## Task to complete
Once the line containing "let s3 := if resel" is found in the entries below, restate it and each following line word for word, stopping after the line containing "def cmdRouteQueue (c".

------ Provided records

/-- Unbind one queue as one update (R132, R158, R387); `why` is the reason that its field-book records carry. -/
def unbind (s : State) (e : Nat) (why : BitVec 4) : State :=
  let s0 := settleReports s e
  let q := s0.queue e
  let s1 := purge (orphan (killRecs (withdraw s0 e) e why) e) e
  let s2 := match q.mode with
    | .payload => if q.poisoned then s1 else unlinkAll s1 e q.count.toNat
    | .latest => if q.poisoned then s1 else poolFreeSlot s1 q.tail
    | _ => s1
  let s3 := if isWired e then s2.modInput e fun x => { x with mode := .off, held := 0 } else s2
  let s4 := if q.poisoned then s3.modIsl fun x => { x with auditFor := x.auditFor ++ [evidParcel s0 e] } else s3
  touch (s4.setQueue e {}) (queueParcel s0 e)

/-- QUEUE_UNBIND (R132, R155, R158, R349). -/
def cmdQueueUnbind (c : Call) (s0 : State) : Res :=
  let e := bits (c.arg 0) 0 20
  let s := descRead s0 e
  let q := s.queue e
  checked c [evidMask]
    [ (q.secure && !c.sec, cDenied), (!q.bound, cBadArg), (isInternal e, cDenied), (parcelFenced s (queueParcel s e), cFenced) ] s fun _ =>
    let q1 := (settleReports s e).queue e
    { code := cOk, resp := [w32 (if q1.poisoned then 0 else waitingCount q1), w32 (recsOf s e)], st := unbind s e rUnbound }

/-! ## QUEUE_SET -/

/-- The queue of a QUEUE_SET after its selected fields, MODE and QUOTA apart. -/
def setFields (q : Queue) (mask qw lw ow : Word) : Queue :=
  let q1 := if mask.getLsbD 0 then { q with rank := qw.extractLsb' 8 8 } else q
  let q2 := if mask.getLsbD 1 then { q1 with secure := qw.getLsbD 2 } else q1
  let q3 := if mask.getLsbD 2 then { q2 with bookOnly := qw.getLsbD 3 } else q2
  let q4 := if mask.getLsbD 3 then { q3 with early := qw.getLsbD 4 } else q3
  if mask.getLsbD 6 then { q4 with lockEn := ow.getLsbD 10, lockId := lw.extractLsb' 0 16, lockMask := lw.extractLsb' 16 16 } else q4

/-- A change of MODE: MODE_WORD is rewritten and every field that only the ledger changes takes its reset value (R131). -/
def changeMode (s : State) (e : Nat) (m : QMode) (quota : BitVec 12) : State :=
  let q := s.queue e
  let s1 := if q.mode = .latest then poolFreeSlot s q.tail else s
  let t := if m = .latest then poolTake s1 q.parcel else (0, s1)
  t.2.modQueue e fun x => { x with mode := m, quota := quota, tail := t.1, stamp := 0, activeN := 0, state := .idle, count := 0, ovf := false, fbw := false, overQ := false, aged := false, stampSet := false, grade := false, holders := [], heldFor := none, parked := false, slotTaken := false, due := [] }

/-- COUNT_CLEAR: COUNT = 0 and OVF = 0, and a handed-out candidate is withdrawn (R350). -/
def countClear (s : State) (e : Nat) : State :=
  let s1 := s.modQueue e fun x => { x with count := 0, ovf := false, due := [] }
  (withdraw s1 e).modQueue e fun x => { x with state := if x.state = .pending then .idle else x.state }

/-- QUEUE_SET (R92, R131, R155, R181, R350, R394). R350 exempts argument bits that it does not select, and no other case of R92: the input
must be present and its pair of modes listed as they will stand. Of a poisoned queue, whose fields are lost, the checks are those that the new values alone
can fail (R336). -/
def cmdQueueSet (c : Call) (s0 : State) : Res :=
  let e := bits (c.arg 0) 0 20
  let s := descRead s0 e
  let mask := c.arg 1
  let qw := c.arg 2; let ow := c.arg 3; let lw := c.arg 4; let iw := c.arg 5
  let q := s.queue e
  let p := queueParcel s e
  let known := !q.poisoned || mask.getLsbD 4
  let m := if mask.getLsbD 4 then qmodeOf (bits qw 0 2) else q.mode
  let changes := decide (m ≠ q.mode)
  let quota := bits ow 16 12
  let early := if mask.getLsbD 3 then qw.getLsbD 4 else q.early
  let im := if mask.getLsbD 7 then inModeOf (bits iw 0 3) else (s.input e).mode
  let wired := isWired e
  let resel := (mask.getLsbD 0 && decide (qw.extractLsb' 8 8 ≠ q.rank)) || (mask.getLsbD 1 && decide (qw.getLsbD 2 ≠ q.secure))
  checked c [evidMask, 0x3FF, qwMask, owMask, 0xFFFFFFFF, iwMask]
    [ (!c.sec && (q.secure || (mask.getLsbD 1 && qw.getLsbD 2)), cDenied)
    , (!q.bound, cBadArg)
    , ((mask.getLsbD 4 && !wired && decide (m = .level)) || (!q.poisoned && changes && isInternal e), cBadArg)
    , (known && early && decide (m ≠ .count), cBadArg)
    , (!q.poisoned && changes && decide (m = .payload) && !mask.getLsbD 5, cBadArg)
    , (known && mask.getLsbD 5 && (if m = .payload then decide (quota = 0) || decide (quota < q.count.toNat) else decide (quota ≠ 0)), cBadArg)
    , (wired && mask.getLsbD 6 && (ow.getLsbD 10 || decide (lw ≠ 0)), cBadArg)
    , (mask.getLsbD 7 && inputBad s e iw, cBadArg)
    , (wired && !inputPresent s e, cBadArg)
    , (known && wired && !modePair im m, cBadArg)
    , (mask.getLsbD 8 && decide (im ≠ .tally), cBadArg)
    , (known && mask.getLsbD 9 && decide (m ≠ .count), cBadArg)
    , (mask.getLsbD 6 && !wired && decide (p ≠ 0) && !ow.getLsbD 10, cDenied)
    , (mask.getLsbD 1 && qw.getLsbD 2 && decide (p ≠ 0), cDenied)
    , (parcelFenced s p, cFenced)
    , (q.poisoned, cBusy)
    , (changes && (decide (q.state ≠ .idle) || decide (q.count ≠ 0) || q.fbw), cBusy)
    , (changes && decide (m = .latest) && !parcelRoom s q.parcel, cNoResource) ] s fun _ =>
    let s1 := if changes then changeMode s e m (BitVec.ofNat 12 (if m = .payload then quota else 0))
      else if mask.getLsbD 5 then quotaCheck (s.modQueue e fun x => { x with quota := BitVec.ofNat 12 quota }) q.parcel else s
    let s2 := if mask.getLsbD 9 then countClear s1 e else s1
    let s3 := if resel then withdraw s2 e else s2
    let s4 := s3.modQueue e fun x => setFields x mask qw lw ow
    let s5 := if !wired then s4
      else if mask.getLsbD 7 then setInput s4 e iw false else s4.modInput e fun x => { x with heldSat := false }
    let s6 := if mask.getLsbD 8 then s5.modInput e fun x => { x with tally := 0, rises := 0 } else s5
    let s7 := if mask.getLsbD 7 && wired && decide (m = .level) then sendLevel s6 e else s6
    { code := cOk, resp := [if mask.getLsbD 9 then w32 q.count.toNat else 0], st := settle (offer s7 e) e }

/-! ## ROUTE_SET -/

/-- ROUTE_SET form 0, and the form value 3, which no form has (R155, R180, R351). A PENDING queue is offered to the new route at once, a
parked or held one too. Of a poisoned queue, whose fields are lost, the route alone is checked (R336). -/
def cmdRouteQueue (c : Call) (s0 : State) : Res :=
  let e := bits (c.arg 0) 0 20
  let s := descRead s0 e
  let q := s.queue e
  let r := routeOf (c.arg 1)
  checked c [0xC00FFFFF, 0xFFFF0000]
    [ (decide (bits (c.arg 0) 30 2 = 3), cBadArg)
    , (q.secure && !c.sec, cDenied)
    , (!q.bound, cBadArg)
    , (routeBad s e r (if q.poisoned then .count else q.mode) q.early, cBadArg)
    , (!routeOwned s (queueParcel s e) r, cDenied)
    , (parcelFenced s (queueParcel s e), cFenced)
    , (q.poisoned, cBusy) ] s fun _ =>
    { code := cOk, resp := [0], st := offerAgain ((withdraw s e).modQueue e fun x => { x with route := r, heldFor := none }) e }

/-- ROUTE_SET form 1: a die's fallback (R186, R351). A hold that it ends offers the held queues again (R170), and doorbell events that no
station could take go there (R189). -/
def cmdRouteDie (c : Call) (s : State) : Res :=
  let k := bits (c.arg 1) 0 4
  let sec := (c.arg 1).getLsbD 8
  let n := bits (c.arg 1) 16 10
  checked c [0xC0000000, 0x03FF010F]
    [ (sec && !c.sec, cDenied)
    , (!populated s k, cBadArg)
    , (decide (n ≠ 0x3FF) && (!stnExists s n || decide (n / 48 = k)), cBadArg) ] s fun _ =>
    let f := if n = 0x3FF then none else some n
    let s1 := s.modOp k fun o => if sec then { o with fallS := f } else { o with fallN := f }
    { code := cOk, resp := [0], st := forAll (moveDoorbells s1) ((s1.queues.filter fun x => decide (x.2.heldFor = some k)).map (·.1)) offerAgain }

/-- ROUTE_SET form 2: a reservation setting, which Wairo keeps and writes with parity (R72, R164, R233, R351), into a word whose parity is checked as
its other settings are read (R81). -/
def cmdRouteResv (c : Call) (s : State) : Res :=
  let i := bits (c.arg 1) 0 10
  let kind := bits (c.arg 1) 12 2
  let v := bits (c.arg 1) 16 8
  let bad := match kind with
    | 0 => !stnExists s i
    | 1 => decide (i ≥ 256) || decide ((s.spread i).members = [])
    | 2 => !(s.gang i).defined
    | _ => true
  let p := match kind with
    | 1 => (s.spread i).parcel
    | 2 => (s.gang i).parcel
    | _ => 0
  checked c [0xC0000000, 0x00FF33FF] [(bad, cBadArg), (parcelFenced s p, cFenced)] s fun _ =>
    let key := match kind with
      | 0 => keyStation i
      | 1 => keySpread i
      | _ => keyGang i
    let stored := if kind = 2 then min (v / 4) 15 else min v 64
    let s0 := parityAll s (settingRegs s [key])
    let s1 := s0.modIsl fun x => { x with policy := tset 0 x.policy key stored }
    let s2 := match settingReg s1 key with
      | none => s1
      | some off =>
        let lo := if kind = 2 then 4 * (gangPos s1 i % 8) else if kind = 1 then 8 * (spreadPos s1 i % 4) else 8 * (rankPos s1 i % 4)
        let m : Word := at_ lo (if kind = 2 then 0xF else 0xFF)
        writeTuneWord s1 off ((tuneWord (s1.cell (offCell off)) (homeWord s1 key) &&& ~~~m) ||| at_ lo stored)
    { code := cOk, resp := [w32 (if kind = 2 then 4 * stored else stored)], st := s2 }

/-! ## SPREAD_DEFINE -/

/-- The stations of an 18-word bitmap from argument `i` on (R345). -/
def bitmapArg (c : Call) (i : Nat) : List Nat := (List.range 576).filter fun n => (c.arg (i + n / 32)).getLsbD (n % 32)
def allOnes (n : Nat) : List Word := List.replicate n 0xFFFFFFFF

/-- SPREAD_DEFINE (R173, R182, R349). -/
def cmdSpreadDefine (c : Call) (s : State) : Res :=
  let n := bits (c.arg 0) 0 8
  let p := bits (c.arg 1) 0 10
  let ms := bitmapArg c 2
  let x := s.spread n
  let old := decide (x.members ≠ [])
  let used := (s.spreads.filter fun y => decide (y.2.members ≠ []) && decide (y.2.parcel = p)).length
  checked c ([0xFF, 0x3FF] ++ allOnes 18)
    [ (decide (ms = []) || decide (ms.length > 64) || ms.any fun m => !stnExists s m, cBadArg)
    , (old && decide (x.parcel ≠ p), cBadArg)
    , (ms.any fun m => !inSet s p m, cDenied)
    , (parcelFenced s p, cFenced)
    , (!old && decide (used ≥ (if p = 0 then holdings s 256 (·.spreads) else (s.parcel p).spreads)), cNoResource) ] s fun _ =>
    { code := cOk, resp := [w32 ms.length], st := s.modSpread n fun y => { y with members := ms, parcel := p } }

------------

## Problem solution
    let s3 := if resel then withdraw s2 e else s2
    let s4 := s3.modQueue e fun x => setFields x mask qw lw ow
    let s5 := if !wired then s4
      else if mask.getLsbD 7 then setInput s4 e iw false else s4.modInput e fun x => { x with heldSat := false }
    let s6 := if mask.getLsbD 8 then s5.modInput e fun x => { x with tally := 0, rises := 0 } else s5
    let s7 := if mask.getLsbD 7 && wired && decide (m = .level) then sendLevel s6 e else s6
    { code := cOk, resp := [if mask.getLsbD 9 then w32 q.count.toNat else 0], st := settle (offer s7 e) e }

/-! ## ROUTE_SET -/

/-- ROUTE_SET form 0, and the form value 3, which no form has (R155, R180, R351). A PENDING queue is offered to the new route at once, a
parked or held one too. Of a poisoned queue, whose fields are lost, the route alone is checked (R336). -/
def cmdRouteQueue (c : Call) (s0 : State) : Res :=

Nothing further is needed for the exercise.